I don’t know if the story I just told you is representative of what other people with >50% p(doom) think. It’s what I think though, & I’d be very interested to hear comments and pushback. I’m pretty confused about it all.
Thanks for mentioning reflective stability, it’s exactly what I’ve been wondering about recently and I didn’t know the term.
Can you point me to the canonical proofs/arguments for values being reflectively stable throughout self-improvement/reproduction towards higher intelligence? On the one hand, it seems implausible to me on the intuition that it’s incredibly difficult to predict the behaviour of a complex system more intelligent than you from static analysis. On the other hand, if it is true, then it would seem to hold just as much for humans themselves as the first link in the chain.
Specifically, the assumption that this is foreseeable at all seems to deeply contradict the notion of intelligence itself.

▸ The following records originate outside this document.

-- ==== Sys2Proof/Machine/FrameDecoder.lean ====
section
/-! DEFINITION. The Frame Decoder: the per-byte operation `feed` and its four cases (spec/40_frame_decoder.md). -/

namespace Sys2Proof.Machine

/-- The four cases of a step (spec/40_frame_decoder.md, the table before R90). -/
inductive FeedCase where
  | drop
  | sync
  | append
  | complete
  deriving DecidableEq, Repr

/-- Every pair of a cursor 0..5 and a byte falls in exactly one case. -/
def feedCase (cursor : Fin 6) (b : Byte) : FeedCase :=
  if cursor = 0 then
    if b = syncByte then .sync else .drop
  else if cursor = 5 then .complete
  else .append

/-- `apply(f)` (spec/42_playback_scheduler.md R120): dispatch on the command byte. -/
def applyFrame (f : CommandFrame) (s : State) : Host.Outcome State Fault Refusal :=
  exec (instrOf f) s

/-- The candidate is complete: validate it, then report it or emit and apply it (R94, R112 to R114). -/
def judgeCandidate (f : CommandFrame) (s : State) : Host.Outcome State Fault Refusal :=
  match validate f with
  | .badTail => .next (s.raiseDiag (.badTail f))
  | .checksumMismatch => .next (s.raiseDiag (.checksumMismatch f))
  | .valid => applyFrame f (s.emitFrame f)

/-- `DROP` (R91): no state is written. -/
def feedDrop (s : State) : Host.Outcome State Fault Refusal := .next s

/-- `SYNC` (R92): `buf[0] <- 0x55; cursor <- 1`. -/
def feedSync (b : Byte) (s : State) : Host.Outcome State Fault Refusal := .next (s.append b)

/-- `APPEND` (R93): `buf[k] <- b; cursor <- k + 1`, the byte not examined. -/
def feedAppend (b : Byte) (s : State) : Host.Outcome State Fault Refusal := .next (s.append b)

/-- `COMPLETE` (R94): append, cursor to 0, then the candidate is judged. -/
def feedComplete (b : Byte) (s : State) : Host.Outcome State Fault Refusal :=
  judgeCandidate (s.append b).candidate (s.append b)

/-- `feed(byte)` (R90). -/
def feed (b : Byte) (s : State) : Host.Outcome State Fault Refusal :=
  match feedCase s.cursor b with
  | .drop => feedDrop (s.echoByte b)
  | .sync => feedSync b (s.echoByte b)
  | .append => feedAppend b (s.echoByte b)
  | .complete => feedComplete b (s.echoByte b)

/-- One step with the port `in_byte`: with `in_valid` = 0 the state holds (spec/10_state.md R32). -/
def feedPort (inByte : Option Byte) (s : State) : Host.Outcome State Fault Refusal :=
  match inByte with
  | none => .next s
  | some b => feed b s

/-- The decoder holds the first five bytes of a frame and the byte source presents the sixth, accepted by the driver:
what the very next step needs to run that frame. -/
def State.holdFrame (f : CommandFrame) (s : State) : State :=
  { s with
    buf := #v[f.sync, f.command, f.intensity, f.durationCode, f.checksum, s.buf[5]]
    cursor := 5
    inputs := StepInput.ofByte f.tail :: s.inputs }

end Sys2Proof.Machine
end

Like I said there is no proof. Back in ancient times the arguments were made here:
http://selfawaresystems.com/2007/11/30/paper-on-the-basic-ai-drives/
and here Basic AI drives—LessWrong
For people trying to reason more rigorously and actually prove stuff, we mostly have problems and negative results:
Vingean Reflection: Reliable Reasoning for Self-Improving Agents — LessWrong
Vingean Reflection: Open Problems — LessWrong
Having slept on it: I think “Consequentialism/maximization treats deontological constraints as damage and routes around them” is maybe missing the big picture; the big picture is that optimization treats deontological constraints as damage and routes around them. (This comes up in law, in human minds, and in AI thought experiments… one sign that it is happening in humans is when you hear them say things like “Aha! If we do X, it wouldn’t be illegal, right?” or “This is a grey area.” The solution is to have some process by which the deontological constraints become more sophisticated over time, improving to match the optimizations happening elsewhere in the agent. But getting this right is tricky. If the constraints strengthen too fast or in the wrong ways, it hurts your competitiveness too much. If they constraints strengthen too slowly or in the wrong ways, they eventually become toothless speed-bumps on the way to achieving the other optimization targets.